__THE INPUT__.
============
@[simp] theorem State.setSlen_params (s : State) (i : Nat) (v : Word) :
    (s.setSlen i v).params = s.params := rfl
@[simp] theorem State.setSlen_ctrl (s : State) (i : Nat) (v : Word) : (s.setSlen i v).ctrl = s.ctrl := rfl
@[simp] theorem State.setSlen_status (s : State) (i : Nat) (v : Word) :
    (s.setSlen i v).status = s.status := rfl
@[simp] theorem State.setSlen_seq (s : State) (i : Nat) (v : Word) : (s.setSlen i v).seq = s.seq := rfl
@[simp] theorem State.setSlen_parIoLatch (s : State) (i : Nat) (v : Word) :
    (s.setSlen i v).parIoLatch = s.parIoLatch := rfl
@[simp] theorem State.setSlen_errStream (s : State) (i : Nat) (v : Word) :
    (s.setSlen i v).errStream = s.errStream := rfl
@[simp] theorem State.setSlen_errInner (s : State) (i : Nat) (v : Word) :
    (s.setSlen i v).errInner = s.errInner := rfl
@[simp] theorem State.setSlen_result (s : State) (i : Nat) (v : Word) :
    (s.setSlen i v).result = s.result := rfl
@[simp] theorem State.setSlen_cfg (s : State) (i : Nat) (v : Word) : (s.setSlen i v).cfg = s.cfg := rfl
@[simp] theorem State.setSlen_geo (s : State) (i : Nat) (v : Word) : (s.setSlen i v).geo = s.geo := rfl
@[simp] theorem State.setSlen_dlen (s : State) (i : Nat) (v : Word) : (s.setSlen i v).dlen = s.dlen := rfl
@[simp] theorem State.setSlen_args (s : State) (i : Nat) (v : Word) : (s.setSlen i v).args = s.args := rfl
@[simp] theorem State.setSlen_slen (s : State) (i : Nat) (v : Word) :
    (s.setSlen i v).slen = tableSet 0 i v s.slen := rfl
@[simp] theorem State.setSlen_slots (s : State) (i : Nat) (v : Word) : (s.setSlen i v).slots = s.slots := rfl
@[simp] theorem State.setSlen_dbuf (s : State) (i : Nat) (v : Word) : (s.setSlen i v).dbuf = s.dbuf := rfl
@[simp] theorem State.setSlen_work (s : State) (i : Nat) (v : Word) : (s.setSlen i v).work = s.work := rfl
@[simp] theorem State.setSlen_stg (s : State) (i : Nat) (v : Word) : (s.setSlen i v).stg = s.stg := rfl
@[simp] theorem State.setSlen_inPorts (s : State) (i : Nat) (v : Word) :
    (s.setSlen i v).inPorts = s.inPorts := rfl
@[simp] theorem State.setSlen_outPorts (s : State) (i : Nat) (v : Word) :
    (s.setSlen i v).outPorts = s.outPorts := rfl
@[simp] theorem State.setSlen_job (s : State) (i : Nat) (v : Word) : (s.setSlen i v).job = s.job := rfl
@[simp] theorem State.setSlen_draws (s : State) (i : Nat) (v : Word) : (s.setSlen i v).draws = s.draws := rfl
@[simp] theorem State.setSlen_inputs (s : State) (i : Nat) (v : Word) :
    (s.setSlen i v).inputs = s.inputs := rfl
@[simp] theorem State.setSlen_readValue (s : State) (i : Nat) (v : Word) :
    (s.setSlen i v).readValue = s.readValue := rfl

@[simp] theorem State.setSlotBytes_params (s : State) (i : Nat) (bs : List Byte) :
    (s.setSlotBytes i bs).params = s.params := rfl
@[simp] theorem State.setSlotBytes_ctrl (s : State) (i : Nat) (bs : List Byte) :
    (s.setSlotBytes i bs).ctrl = s.ctrl := rfl
@[simp] theorem State.setSlotBytes_status (s : State) (i : Nat) (bs : List Byte) :
    (s.setSlotBytes i bs).status = s.status := rfl
@[simp] theorem State.setSlotBytes_seq (s : State) (i : Nat) (bs : List Byte) :
    (s.setSlotBytes i bs).seq = s.seq := rfl
@[simp] theorem State.setSlotBytes_parIoLatch (s : State) (i : Nat) (bs : List Byte) :
    (s.setSlotBytes i bs).parIoLatch = s.parIoLatch := rfl
@[simp] theorem State.setSlotBytes_errStream (s : State) (i : Nat) (bs : List Byte) :
    (s.setSlotBytes i bs).errStream = s.errStream := rfl
@[simp] theorem State.setSlotBytes_errInner (s : State) (i : Nat) (bs : List Byte) :
    (s.setSlotBytes i bs).errInner = s.errInner := rfl
@[simp] theorem State.setSlotBytes_result (s : State) (i : Nat) (bs : List Byte) :
    (s.setSlotBytes i bs).result = s.result := rfl
@[simp] theorem State.setSlotBytes_cfg (s : State) (i : Nat) (bs : List Byte) :
    (s.setSlotBytes i bs).cfg = s.cfg := rfl
@[simp] theorem State.setSlotBytes_geo (s : State) (i : Nat) (bs : List Byte) :
    (s.setSlotBytes i bs).geo = s.geo := rfl
@[simp] theorem State.setSlotBytes_dlen (s : State) (i : Nat) (bs : List Byte) :
    (s.setSlotBytes i bs).dlen = s.dlen := rfl
@[simp] theorem State.setSlotBytes_args (s : State) (i : Nat) (bs : List Byte) :
    (s.setSlotBytes i bs).args = s.args := rfl
@[simp] theorem State.setSlotBytes_slen (s : State) (i : Nat) (bs : List Byte) :
    (s.setSlotBytes i bs).slen = s.slen := rfl
@[simp] theorem State.setSlotBytes_slots (s : State) (i : Nat) (bs : List Byte) :
    (s.setSlotBytes i bs).slots = s.slots.writeBytes (s.slotAddr i) bs := rfl
@[simp] theorem State.setSlotBytes_dbuf (s : State) (i : Nat) (bs : List Byte) :
    (s.setSlotBytes i bs).dbuf = s.dbuf := rfl
@[simp] theorem State.setSlotBytes_work (s : State) (i : Nat) (bs : List Byte) :
    (s.setSlotBytes i bs).work = s.work := rfl
@[simp] theorem State.setSlotBytes_stg (s : State) (i : Nat) (bs : List Byte) :
    (s.setSlotBytes i bs).stg = s.stg := rfl
@[simp] theorem State.setSlotBytes_inPorts (s : State) (i : Nat) (bs : List Byte) :
    (s.setSlotBytes i bs).inPorts = s.inPorts := rfl
@[simp] theorem State.setSlotBytes_outPorts (s : State) (i : Nat) (bs : List Byte) :
    (s.setSlotBytes i bs).outPorts = s.outPorts := rfl
@[simp] theorem State.setSlotBytes_job (s : State) (i : Nat) (bs : List Byte) :
    (s.setSlotBytes i bs).job = s.job := rfl
@[simp] theorem State.setSlotBytes_draws (s : State) (i : Nat) (bs : List Byte) :
    (s.setSlotBytes i bs).draws = s.draws := rfl
@[simp] theorem State.setSlotBytes_inputs (s : State) (i : Nat) (bs : List Byte) :
    (s.setSlotBytes i bs).inputs = s.inputs := rfl
@[simp] theorem State.setSlotBytes_readValue (s : State) (i : Nat) (bs : List Byte) :
    (s.setSlotBytes i bs).readValue = s.readValue := rfl

@[simp] theorem State.setWorkBytes_params (s : State) (i : Nat) (bs : List Byte) :
    (s.setWorkBytes i bs).params = s.params := rfl
@[simp] theorem State.setWorkBytes_ctrl (s : State) (i : Nat) (bs : List Byte) :
    (s.setWorkBytes i bs).ctrl = s.ctrl := rfl
@[simp] theorem State.setWorkBytes_status (s : State) (i : Nat) (bs : List Byte) :
    (s.setWorkBytes i bs).status = s.status := rfl
@[simp] theorem State.setWorkBytes_seq (s : State) (i : Nat) (bs : List Byte) :
    (s.setWorkBytes i bs).seq = s.seq := rfl
@[simp] theorem State.setWorkBytes_parIoLatch (s : State) (i : Nat) (bs : List Byte) :
    (s.setWorkBytes i bs).parIoLatch = s.parIoLatch := rfl
@[simp] theorem State.setWorkBytes_errStream (s : State) (i : Nat) (bs : List Byte) :
    (s.setWorkBytes i bs).errStream = s.errStream := rfl
@[simp] theorem State.setWorkBytes_errInner (s : State) (i : Nat) (bs : List Byte) :
    (s.setWorkBytes i bs).errInner = s.errInner := rfl
@[simp] theorem State.setWorkBytes_result (s : State) (i : Nat) (bs : List Byte) :
    (s.setWorkBytes i bs).result = s.result := rfl
@[simp] theorem State.setWorkBytes_cfg (s : State) (i : Nat) (bs : List Byte) :
    (s.setWorkBytes i bs).cfg = s.cfg := rfl
@[simp] theorem State.setWorkBytes_geo (s : State) (i : Nat) (bs : List Byte) :
    (s.setWorkBytes i bs).geo = s.geo := rfl
@[simp] theorem State.setWorkBytes_dlen (s : State) (i : Nat) (bs : List Byte) :
    (s.setWorkBytes i bs).dlen = s.dlen := rfl
@[simp] theorem State.setWorkBytes_args (s : State) (i : Nat) (bs : List Byte) :
    (s.setWorkBytes i bs).args = s.args := rfl
@[simp] theorem State.setWorkBytes_slen (s : State) (i : Nat) (bs : List Byte) :
    (s.setWorkBytes i bs).slen = s.slen := rfl
@[simp] theorem State.setWorkBytes_slots (s : State) (i : Nat) (bs : List Byte) :
    (s.setWorkBytes i bs).slots = s.slots := rfl
@[simp] theorem State.setWorkBytes_dbuf (s : State) (i : Nat) (bs : List Byte) :
    (s.setWorkBytes i bs).dbuf = s.dbuf := rfl
@[simp] theorem State.setWorkBytes_work (s : State) (i : Nat) (bs : List Byte) :
    (s.setWorkBytes i bs).work = s.work.writeBytes (s.slotAddr i) bs := rfl
@[simp] theorem State.setWorkBytes_stg (s : State) (i : Nat) (bs : List Byte) :
    (s.setWorkBytes i bs).stg = s.stg := rfl
@[simp] theorem State.setWorkBytes_inPorts (s : State) (i : Nat) (bs : List Byte) :
    (s.setWorkBytes i bs).inPorts = s.inPorts := rfl
@[simp] theorem State.setWorkBytes_outPorts (s : State) (i : Nat) (bs : List Byte) :
    (s.setWorkBytes i bs).outPorts = s.outPorts := rfl
@[simp] theorem State.setWorkBytes_job (s : State) (i : Nat) (bs : List Byte) :
    (s.setWorkBytes i bs).job = s.job := rfl
@[simp] theorem State.setWorkBytes_draws (s : State) (i : Nat) (bs : List Byte) :
    (s.setWorkBytes i bs).draws = s.draws := rfl
@[simp] theorem State.setWorkBytes_inputs (s : State) (i : Nat) (bs : List Byte) :
    (s.setWorkBytes i bs).inputs = s.inputs := rfl
@[simp] theorem State.setWorkBytes_readValue (s : State) (i : Nat) (bs : List Byte) :
    (s.setWorkBytes i bs).readValue = s.readValue := rfl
============
__TO DO__.
Throughout the material above, report each line holding the word "writeBytes".

__ANSWER TO THIS PROBLEM__.
    (s.setSlotBytes i bs).slots = s.slots.writeBytes (s.slotAddr i) bs := rfl
    (s.setWorkBytes i bs).work = s.work.writeBytes (s.slotAddr i) bs := rfl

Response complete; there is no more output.